First – what do we mean by ‘incorporation’? 

In principle, incorporating your practice means establishing a limited liability company into which you can transfer your business and contracts (including the GMS, PMS and/or APMS). This can protect individuals (be they sole contractors or partners) from business debts becoming personal liabilities, and also establish a more tax efficient operating model. Many practices use this kind of corporate vehicle to develop and evolve. 

What is ‘limited liability’? 

Simply put – as long as there are no personal guarantees or contracts entered into by individuals – it means that any business liabilities rest with the Limited Company and not its individual owners. 

What type of corporate vehicle is best? 

The basic options are: 

  • A company limited by shares 
  • A company limited by guarantee, or  
  • A limited liability partnership 

However, in most cases the best choice for GP practices is to establish a company limited by shares – primarily because this is the only type of corporate body that is currently suitable to hold a GMS or PMS contract. 

For this reason, this guide assumes you will be setting up a company limited by shares. 

What governing documents should your company have? 

A specially-drafted set of governance documents will be needed to set out how the company will be run and the relationship between the shareholders with the directors and one another. These will be split into a set of Articles which are publicly available at Companies House, and a Shareholders Agreement, which is a private document between the Company and the shareholders. 

The governance documents will include (but are not limited to):  

  • The rights relating to shares (i.e. voting rights, dividend rights and capital rights) 
  • The structure of the Board and the appointment of directors 
  • Any restrictions on shareholders 
  • How shares can and/or will be treated (i.e. whether they can be voluntarily transferred, when a shareholder must transfer them) 

Who can hold shares in your company? 

This really depends on the type of GP contract you hold – as this will determine the types of bodies or individuals that can hold them.  
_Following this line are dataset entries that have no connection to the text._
/-! ### Device reset -/

/-- A family record after device reset (section 1.1, R1); the absence measurement runs from the end of reset. -/
def FamilyRecord.reset : FamilyRecord :=
  { state := .unset, count := 0, parity := .even, goodRun := 0, lastReference := none, lastCounted := none,
    pendingSet := none, absenceFrom := some 0 }

/-- The configuration after device reset (section 3.1), converted at R25 (R50). -/
def Settings.reset : Settings :=
  { mode := .off, rate := .r25, takeover := .confirm, giveback := .manual, doubt := .play, defaultPriority := 2,
    sources := { hb := true, rf := false, tl := false }, vote := .any,
    hbLimitMs := 2000, hbLimit := 50, tripDelayMs := 500, tripDelay := 13, recoveryMs := 10000, recovery := 250,
    confirmMs := 5000, confirm := 125, cueLead := 10, minJoin := 50, flapLimit := 3, flapDecrementS := 600,
    flapDecrement := 15000, editBudget := 0 }

/-- The settings a channel's blocks take over at a frame event (R53). -/
def Settings.toInEffect (g : Settings) : InEffect :=
  { takeover := g.takeover, giveback := g.giveback, doubt := g.doubt, defaultPriority := g.defaultPriority,
    sources := g.sources, vote := g.vote, hbLimit := g.hbLimit, tripDelay := g.tripDelay, recovery := g.recovery,
    confirm := g.confirm, cueLead := g.cueLead, minJoin := g.minJoin, flapLimit := g.flapLimit,
    flapDecrement := g.flapDecrement, editBudget := g.editBudget }

/-- No change flag set. -/
def ChangeFlags.clear : ChangeFlags :=
  { replication := false, divergence := false, clamped := false, supervision := false, latch := false,
    changeover := false, cueFault := false, routerFault := false, outputLost := false }

/-- No device event flag set (R191). -/
def DeviceFlags.clear : DeviceFlags :=
  { linkMalformed := false, linkDownChange := false, refLoss := false, refRelock := false, refPhase := false,
    poolLow := false, hostAbsentChange := false }

/-- A channel after device reset (sections 3.1, 3.4, 4.4, 7.1, 8.1, 9.6); 3,600 s of retention is 90,000 frames at R25. -/
def Channel.reset : Channel :=
  { settings := .reset, retention := 90000, inEffect := Settings.reset.toInEffect, schedule := [], frame := none,
    eventFrame := none, due := [], replState := .unseeded, cause := .none, lastApplied := none, attempts := 0,
    inServiceRefused := false, pinnedHeld := false, lastAgreed := none, budget := { frames := 0, updates := 0, stormPending := false },
    windowRestart := false, listing := .none, hbSilence := 0, supervision := .healthy, holdOff := false,
    tripTimer := 0, recoveryTimer := 0, flapCounter := 0, flapTimer := 0, latched := false, changeover := .mirror,
    confirmTimer := 0, decisionFrame := none, rollFrame := none, current := none, next := none, currentTag := 0,
    nextTag := 0, lastTag := 0, cueRetryUsed := false, routerRetryUsed := false, outputLost := false,
    takeLatency := none, doubt := false, barrier := none, boundary := none, joined := none, takeTag := 0,
    outstanding := none, flags := .clear }

/-- A sense line after device reset (section 6.1). -/
def SenseLine.reset : SenseLine :=
  { function := .unused, mapped := none, expected := .high, debounce := 10, raw := .low, level := .low,
    stability := 0, changePending := false, tickDebounce := 10 }

/-- The device-wide settings after device reset (section 3.7). -/
def DeviceSettings.reset : DeviceSettings :=
  { retentionS := 3600, routerFamily := .p, takesPerPulse := 4, routerLead := 2, routerTimeout := 200,
    linkTimeout := 1000, snapshotTimeoutS := 60, statusInterval := 500, hostSilenceS := 30 }

/-- The block right after device reset. -/
def State.reset : State :=
  { familyP := .reset, familyN := .reset, channels := Vector.replicate 64 .reset, freeCount := Config.poolSlots,
    aging := .normal, device := .reset, routerLead := 2, attention := [], events := .clear, linkUp := false,
    silence := 0, statusCount := 0, statusNumber := 0, resyncQueue := [], assembly := none, deferral := [],
    pendingWalks := [], walk := none, lines := Vector.replicate 16 .reset, sampled := false, hostPresent := true,
    hostTimer := 0, takeQueue := [], slot := none, portOut := [], alertBefore := false, replicationOut := [], cueOut := [],
    routerOut := [], tickDue := [], draws := 0, pending := [] }

end Sys2Proof.Machine
end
For instance, a GMS contract can currently only be held by companies limited by shares where: 

  • At least one share is legally and beneficially owned by a General Medical Practitioner 
  • Any other share owned by a Medical Practitioner is legally and beneficially owned by a General Medical Practitioner or Medical Practitioner employed within the NHS (e.g. by an NHS Trust or FT), and 
  • Any other shares not owned by a General Medical Practitioner, or another Medical Practitioner, must be owned by individuals falling within a specified list 

Do you really need directors? 

In short, yes. Every company must have at least one director to fulfil the various statutory duties and any contractual obligations that fall under service agreements. 

Among other obligations, these will include the duty to: 

  • Promote the success of the company 
  • Exercise independent judgement 
  • Exercise reasonable care, skill and diligence, and  
  • Avoid conflicts of interest 

Will all your practice contracts be taken over by the Company? 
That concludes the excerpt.